### GIVEN DATA
-- ==== Sys2Proof/Machine/Dispatch.lean ====
section
/-! DEFINITION. One arm per command: a direct call of its meaning. -/

namespace Sys2Proof.Machine
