/-- R450 to R460, R469 to R471: the Scarf link, numbered messages, roles and failover. -/
def Obligations.PairLinkAndRoles : Prop :=
  ∀ (s : State), s.dev.rst = .running → s.dev.pins = s.dev.pinsOf →
    let d := s.dev
    let pg := Pg.pair
    let tx := d.fld pg F.PAIR_TX_SEQ
    let rx := d.fld pg F.PAIR_RX_SEQ
    (∀ (lat : BitVec 16) (ph : BitVec 8), d.pairEn = true → d.fld pg F.PAIR_STAT_LINK = 1 →
      ∃ t, exec (.scarfLinkUp lat ph) s = .next t ∧ t.dev.linkUp = true ∧ t.dev.fld pg F.PAIR_LINK_CK_CK = lat.toNat
        ∧ t.dev.fld pg F.PAIR_CK_PHASE_PHASE = ph.toNat ∧ t.dev.fld pg F.PAIR_TX_SEQ = 1 ∧ t.dev.fld pg F.PAIR_RX_SEQ = 0
        ∧ Out.scarf 1 1 0 d.helloPayload ∈ t.dev.out ∧ (d.ck + 128, .heartbeatSend) ∈ t.dev.agenda ∧ bit (t.dev.reg pg 0x010).toNat 0 = true)
    ∧ (d.linkUp = true → ∃ t, exec .scarfLaneLoss s = .next t ∧ t.dev.fld pg F.PAIR_STAT_LINK = (if d.pairEn then 1 else 0)
        ∧ t.dev.pair.replay = [] ∧ bit (t.dev.reg pg 0x010).toNat 1 = true
        ∧ t.dev.fld pg (F.ERRCNT 2) = min (d.fld pg (F.ERRCNT 2) + 1) 0xFFFFFFFF
        ∧ (d.pairEn = true → d.pairState ≠ Ps.isolated → t.dev.pairState = (if d.pairRole = Ps.lead then Ps.degraded else Ps.link)))
    ∧ (d.linkUp = false → exec .scarfLaneLoss s = s.becomes d.fresh)
    ∧ (d.fld pg F.PAIR_STAT_LINK = 1 → (d.begin .scarfTrainingTimeout).awaits .scarfTrainingTimeout = false →
        ∃ t, exec .scarfTrainingTimeout s = .next t ∧ (d.ck + 100000, .scarfTrainingTimeout) ∈ t.dev.agenda ∧ t.dev.fld pg F.PAIR_STAT_LINK = 1)
    ∧ (d.pairEn = false →
      (d.stewardMode = Mode.ready.code ∨ isOperating d.stewardMode = true ∨ d.stewardMode = Mode.offload.code →
        ∃ t, exec (.pairEnWrite 1#32) s = .next t ∧ t.dev.pairEn = true ∧ t.dev.pairState = Ps.link ∧ t.dev.fld pg F.PAIR_STAT_LINK = 1
          ∧ t.dev.pair.hbCk = d.ck ∧ (d.ck + 100000, .scarfTrainingTimeout) ∈ t.dev.agenda)
      ∧ (d.stewardMode ≠ Mode.ready.code → isOperating d.stewardMode = false → d.stewardMode ≠ Mode.offload.code →
        ∃ t, exec (.pairEnWrite 1#32) s = .next t ∧ t.dev.pairEn = false ∧ t.dev.fld pg (F.ERRCNT 6) = min (d.fld pg (F.ERRCNT 6) + 1) 0xFFFFFFFF))
    ∧ (d.pairEn = true → ∃ t, exec (.pairEnWrite 0#32) s = .next t ∧ t.dev.pairEn = false ∧ t.dev.pairRole = 0 ∧ t.dev.pairState = Ps.off
        ∧ t.dev.fld pg F.PAIR_STAT_LINK = 0)
    ∧ (∀ (typ : Nat) (seq ack : Word) (good : Bool) (p : List Byte) (peer : Fin 8) (c : Instr),
      (c, typ) ∈ [(Instr.hello seq ack good p, 1), (.heartbeat seq ack good p peer, 2), (.journal seq ack good p, 3), (.writeMessage seq ack good p, 4),
        (.seqState seq ack good p, 5), (.alignRec seq ack good p, 6), (.digest seq ack good p, 7), (.resyncReq seq ack good p, 8),
        (.resyncData seq ack good p, 9), (.nak seq ack good p, 10)] →
      (d.linkUp = false → exec c s = s.becomes d.fresh)
      ∧ (d.linkUp = true →
        (d.accepts typ seq good p → ∃ t, exec c s = .next t ∧ t.dev.fld pg F.PAIR_RX_SEQ = seq.toNat)
        ∧ (good = false ∨ unitsOk typ p.length = false → ∃ t, exec c s = .next t ∧ t.dev.fld pg F.PAIR_RX_SEQ = rx
          ∧ t.dev.fld pg (F.ERRCNT 1) = min (d.fld pg (F.ERRCNT 1) + 1) 0xFFFFFFFF
          ∧ (d.pair.muted = false → t.dev.fld pg F.PAIR_NAK_CNT = min (d.fld pg F.PAIR_NAK_CNT + 1) 0xFFFFFFFF))
        ∧ (good = true → unitsOk typ p.length = true → seq.toNat ≠ nextSeq rx →
          (signed 32 ((seq.toNat + 2 ^ 32 - rx) % 2 ^ 32) ≤ 0 → ∃ t, exec c s = .next t ∧ t.dev.pair = d.pair ∧ t.dev.fld pg F.PAIR_RX_SEQ = rx
            ∧ t.dev.fld pg F.PAIR_DUP_CNT = min (d.fld pg F.PAIR_DUP_CNT + 1) 0xFFFFFFFF)
          ∧ (0 < signed 32 ((seq.toNat + 2 ^ 32 - rx) % 2 ^ 32) → d.pair.muted = false → ∃ t, exec c s = .next t ∧ t.dev.fld pg F.PAIR_RX_SEQ = rx
            ∧ t.dev.fld pg F.PAIR_NAK_CNT = min (d.fld pg F.PAIR_NAK_CNT + 1) 0xFFFFFFFF))))
    ∧ (∀ (seq ack : Word) (p : List Byte), d.accepts 1 seq true p →
      let same := (List.range 4).all (fun j => decide (pf p (4 * j) 4 = d.fld Pg.cfg (F.CFG_DESIGN j)))
      (same = false ∨ pf p 16 1 = d.side → ∃ t, exec (.hello seq ack true p) s = .next t ∧ t.dev.pair.muted = true ∧ t.dev.pairRole = d.pairRole
        ∧ bit (t.dev.reg pg 0x010).toNat 6 = true ∧ t.dev.fld pg (F.ERRCNT 0) = min (d.fld pg (F.ERRCNT 0) + 1) 0xFFFFFFFF)
      ∧ (same = true → pf p 16 1 ≠ d.side → ∃ t, exec (.hello seq ack true p) s = .next t ∧ t.dev.pair.hello = true ∧ t.dev.pair.hbCk = d.ck
        ∧ t.dev.pairRole = helloRole d.pairRole (pf p 17 1) d.side
        ∧ t.dev.fld pg F.PAIR_FAILOVER_CNT = (if helloRole d.pairRole (pf p 17 1) d.side = d.pairRole then d.fld pg F.PAIR_FAILOVER_CNT
            else min (d.fld pg F.PAIR_FAILOVER_CNT + 1) 0xFFFFFFFF)))
    ∧ (∀ (seq ack : Word) (p : List Byte) (peer : Fin 8), d.accepts 2 seq true p →
      ∃ t, exec (.heartbeat seq ack true p peer) s = .next t ∧ t.dev.pair.hbCk = d.ck
        ∧ (d.pairJudges = true → bit (pf p 10 1) 3 = true → d.pairRole = Ps.lead → t.dev.pairRole = Ps.shadow)
        ∧ (d.pairJudges = true → bit (pf p 10 1) 3 = false → bit (pf p 10 1) 2 = true → d.pairRole = Ps.shadow →
            t.dev.pairRole = Ps.lead ∧ t.dev.pairState = Ps.degraded)
        ∧ (bit (pf p 10 1) 3 = false → bit (pf p 10 1) 2 = false → t.dev.pairRole = d.pairRole ∧ t.dev.pair.peer = peer.val))
    ∧ (d.linkUp = true → d.pair.muted = false → d.replayFill + 48 ≤ 65536 → ∃ t p, exec .heartbeatSend s = .next t
        ∧ Out.scarf 2 (nextSeq tx) rx p ∈ t.dev.out ∧ p.length = 32 ∧ p.take 8 = leBytes 8 (lpInt (d.pubLp 0)) ∧ t.dev.awaits .heartbeatSend = true)
    ∧ (d.yieldDue = true → ∃ t, exec .heartbeatYield s = .next t ∧ t.dev.pairRole = Ps.shadow ∧ t.dev.pair.yielding = true
        ∧ t.dev.fld pg F.PAIR_FAILOVER_CNT = min (d.fld pg F.PAIR_FAILOVER_CNT + 1) 0xFFFFFFFF ∧ bit (t.dev.reg pg 0x010).toNat 2 = true)
    ∧ (d.yieldDue = false → exec .heartbeatYield s = s.becomes (s.dev.begin .heartbeatYield))
    ∧ (d.yieldDue = false → d.timeoutDue = true →
      (d.pairRole = Ps.shadow → d.ins.pairOkIn = true ∨ d.side = 0 → ∃ t, exec .heartbeatTimeout s = .next t ∧ t.dev.pairRole = Ps.lead
        ∧ t.dev.pairState = Ps.degraded ∧ t.dev.pair.takeover = true ∧ t.dev.fld pg F.PAIR_FAILOVER_CNT = min (d.fld pg F.PAIR_FAILOVER_CNT + 1) 0xFFFFFFFF)
      ∧ (d.ins.pairOkIn = false → d.side = 1 → ∃ t, exec .heartbeatTimeout s = .next t ∧ t.dev.pairRole = d.pairRole
        ∧ t.dev.pairState = Ps.isolated ∧ bit (t.dev.reg pg 0x010).toNat 5 = true))
    ∧ (d.timeoutDue = false → exec .heartbeatTimeout s = s.becomes (s.dev.begin .heartbeatTimeout))
    ∧ (∀ fell : Bool, ∃ t, exec (.peerOkFell fell) s = .next t ∧ t.dev.ins.pairOkIn = !fell
        ∧ (fell = true → d.ins.pairOkIn = true → d.pairJudges = true → d.pairRole = Ps.shadow → t.dev.pairRole = Ps.lead ∧ t.dev.pairState = Ps.degraded)
        ∧ (fell = true → d.ins.pairOkIn = true → d.pairJudges = true → d.pairRole = Ps.lead → d.pairState = Ps.inStep → t.dev.pairState = Ps.degraded)
        ∧ (fell = false ∨ d.ins.pairOkIn = false → t.dev.pairRole = d.pairRole ∧ t.dev.pairState = d.pairState))
    ∧ (d.pairState = Ps.isolated → d.pairRole = Ps.lead → ∃ t, exec .claim s = .next t ∧ t.dev.pairState = Ps.degraded ∧ t.dev.pairRole = Ps.lead)
    ∧ (d.pairState ≠ Ps.isolated ∨ d.pairRole ≠ Ps.lead → ∃ t, exec .claim s = .next t ∧ t.dev.pairState = d.pairState
        ∧ t.dev.fld pg (F.ERRCNT 6) = min (d.fld pg (F.ERRCNT 6) + 1) 0xFFFFFFFF)
    ∧ (∀ (seq ack : Word) (p : List Byte), d.accepts 10 seq true p →
      let held := d.pair.replay.filter (fun m => !decide (signed 32 ((m.seq + 2 ^ 32 - ack.toNat) % 2 ^ 32) ≤ 0))
      (pf p 0 4 = nextSeq tx → ∃ t, exec (.nak seq ack true p) s = .next t ∧ t.dev.out = [] ∧ t.dev.linkUp = true)
      ∧ (∀ m ∈ held, m.seq = pf p 0 4 → m.seq ≠ nextSeq tx → ∃ t, exec (.nak seq ack true p) s = .next t
        ∧ Out.scarf m.typ m.seq seq.toNat m.payload ∈ t.dev.out ∧ t.dev.pair.replay = held)
      ∧ ((∀ m ∈ held, m.seq ≠ pf p 0 4) → pf p 0 4 ≠ nextSeq tx → ∃ t, exec (.nak seq ack true p) s = .next t ∧ t.dev.linkUp = false))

### TASK DIRECTIONS
Exactly the lines running from the top of the records to the line that contains "def Obligations.PairLinkAndRoles : Prop", inclusive, must be set down, and nothing more.

### WRITTEN REPLY
-- ==== Sys2Proof/Machine/Dispatch.lean ====
section
/-! DEFINITION. One arm per command: a direct call of its meaning. -/

namespace Sys2Proof.Machine
/-- R450 to R460, R469 to R471: the Scarf link, numbered messages, roles and failover. -/
def Obligations.PairLinkAndRoles : Prop :=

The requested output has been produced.